INPUT DATA:
/-- R107, R191 and R197: the errors of a stored body in their order, each with the cursor where it is
raised: no room for LEN, no room for NLEN, NLEN not the complement of LEN, then too few data bytes. -/
def Obligations.StoredBodyErrorsInOrder : Prop :=
  ∀ (s : State) (f : Front) (len nlen : Nat), s.toFront.ok → f = s.toFront.alignToByte →
    len = f.peek 16 → nlen = (f.advance 16).peek 16 →
    (f.bitsRemaining < 16 → exec .storedBody s = .next ((s.withFront f).raise .unexpectedEof)) ∧
    (16 ≤ f.bitsRemaining → f.bitsRemaining < 32 →
      exec .storedBody s = .next ((s.withFront (f.advance 16)).raise .unexpectedEof)) ∧
    (32 ≤ f.bitsRemaining → nlen ≠ len ^^^ 0xFFFF →
      exec .storedBody s = .next ((s.withFront (f.advance 32)).raise .storedLengthMismatch)) ∧
    (32 ≤ f.bitsRemaining → nlen = len ^^^ 0xFFFF → s.input.size < f.curByte + 4 + len →
      exec .storedBody s = .next ((s.withFront (f.advance 32)).raise .unexpectedEof))

/-- R108: FIXED_TABLES installs the two fixed tables and reads no bit. -/
def Obligations.FixedTablesAreInstalled : Prop :=
  ∀ s : State, exec .fixedTables s =
    .next { s with
      litTable := some fixedLit, distTable := some fixedDist, phase := .decoding }

/-! ## Dynamic headers (43_dynamic_header.md) -/

/-- R90 to R93: DYN_HEADER reads the three counts, then HCLEN 3-bit lengths placed by CL_ORDER, and
builds CL_TABLE; an over-subscribed list raises InvalidCodeLengths after the last length. Where IN
ends inside HLIT, HDIST, HCLEN or a length, UnexpectedEof is raised with the cursor at that field
(R71), traced once HCLEN has been read. That the code-length symbols are steps of their own is the
model's choice (notes/assumptions/1.md). -/
def Obligations.DynHeaderReadsCountsAndClTable : Prop :=
  ∀ (s u : State) (f : Front) (a b c r : Nat) (L : List Nat) (log : List TraceEvent),
    f = s.toFront → f.ok → a = 257 + f.peek 5 → b = 1 + (f.advance 5).peek 5 →
    c = 4 + (f.advance 10).peek 4 → r = f.bitsRemaining → L = headerClLens (f.advance 14) c →
    log = (if s.cfg.trace then s.traceLog ++ [.dyn s.blockIndex a b c] else s.traceLog) →
    u = { s.withFront (f.advance (14 + 3 * c)) with
      hlit := some a, hdist := some b, hclen := some c, clLens := some L, traceLog := log } →
    (14 + 3 * c ≤ r →
      (∀ T, build L = some T →
        exec .dynHeader s = .next { u with clTable := some T, lens := some [] }) ∧
      (build L = none → exec .dynHeader s = .next (u.raise .invalidCodeLengths))) ∧
    (r < 5 → exec .dynHeader s = .next (s.raise .unexpectedEof)) ∧
    (5 ≤ r → r < 10 →
      exec .dynHeader s = .next ((s.withFront (f.advance 5)).raise .unexpectedEof)) ∧
    (10 ≤ r → r < 14 →
      exec .dynHeader s = .next ((s.withFront (f.advance 10)).raise .unexpectedEof)) ∧
    (14 ≤ r → r < 14 + 3 * c →
      exec .dynHeader s =
        .next (({ s.withFront (f.advance (14 + 3 * ((r - 14) / 3))) with
          traceLog := log }).raise .unexpectedEof))

/-- R95: CL_LEN appends its length. -/
def Obligations.ClLenAppendsItsLength : Prop :=
  ∀ (s : State) (L : List Nat) (n : Nat), s.lens = some L →
    exec (.clLen n) s = .next { s with lens := some (L ++ [n]) }

/-- R96: CL_REP16 repeats the last length 3 + x times; with no previous length it raises before its
two bits are read; an overshoot raises after them, with nothing appended. -/
def Obligations.ClRep16RepeatsThePreviousLength : Prop :=
  ∀ (s : State) (L : List Nat) (a b : Nat), s.toFront.ok → s.lens = some L → s.hlit = some a →
    s.hdist = some b →
    (L = [] → exec .clRep16 s = .next (s.raise .invalidDynamicHeader)) ∧
    ∀ v, L.getLast? = some v →
      (s.toFront.bitsRemaining < 2 → exec .clRep16 s = .next (s.raise .unexpectedEof)) ∧
      (2 ≤ s.toFront.bitsRemaining → a + b < L.length + (3 + s.toFront.peek 2) →
        exec .clRep16 s =
          .next ((s.withFront (s.toFront.advance 2)).raise .invalidDynamicHeader)) ∧
      (2 ≤ s.toFront.bitsRemaining → L.length + (3 + s.toFront.peek 2) ≤ a + b →
        exec .clRep16 s =
          .next { s.withFront (s.toFront.advance 2) with
            lens := some (L ++ List.replicate (3 + s.toFront.peek 2) v) })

TASK PROMPT:
Find the line with "s.hlit = some a →" in the material above. Reproduce it and each line after it up to and including the line with "2)).raise .invalidDynamicHeader)) ∧".

ANSWER TO THIS PROBLEM:
  ∀ (s : State) (L : List Nat) (a b : Nat), s.toFront.ok → s.lens = some L → s.hlit = some a →
    s.hdist = some b →
    (L = [] → exec .clRep16 s = .next (s.raise .invalidDynamicHeader)) ∧
    ∀ v, L.getLast? = some v →
      (s.toFront.bitsRemaining < 2 → exec .clRep16 s = .next (s.raise .unexpectedEof)) ∧
      (2 ≤ s.toFront.bitsRemaining → a + b < L.length + (3 + s.toFront.peek 2) →
        exec .clRep16 s =
          .next ((s.withFront (s.toFront.advance 2)).raise .invalidDynamicHeader)) ∧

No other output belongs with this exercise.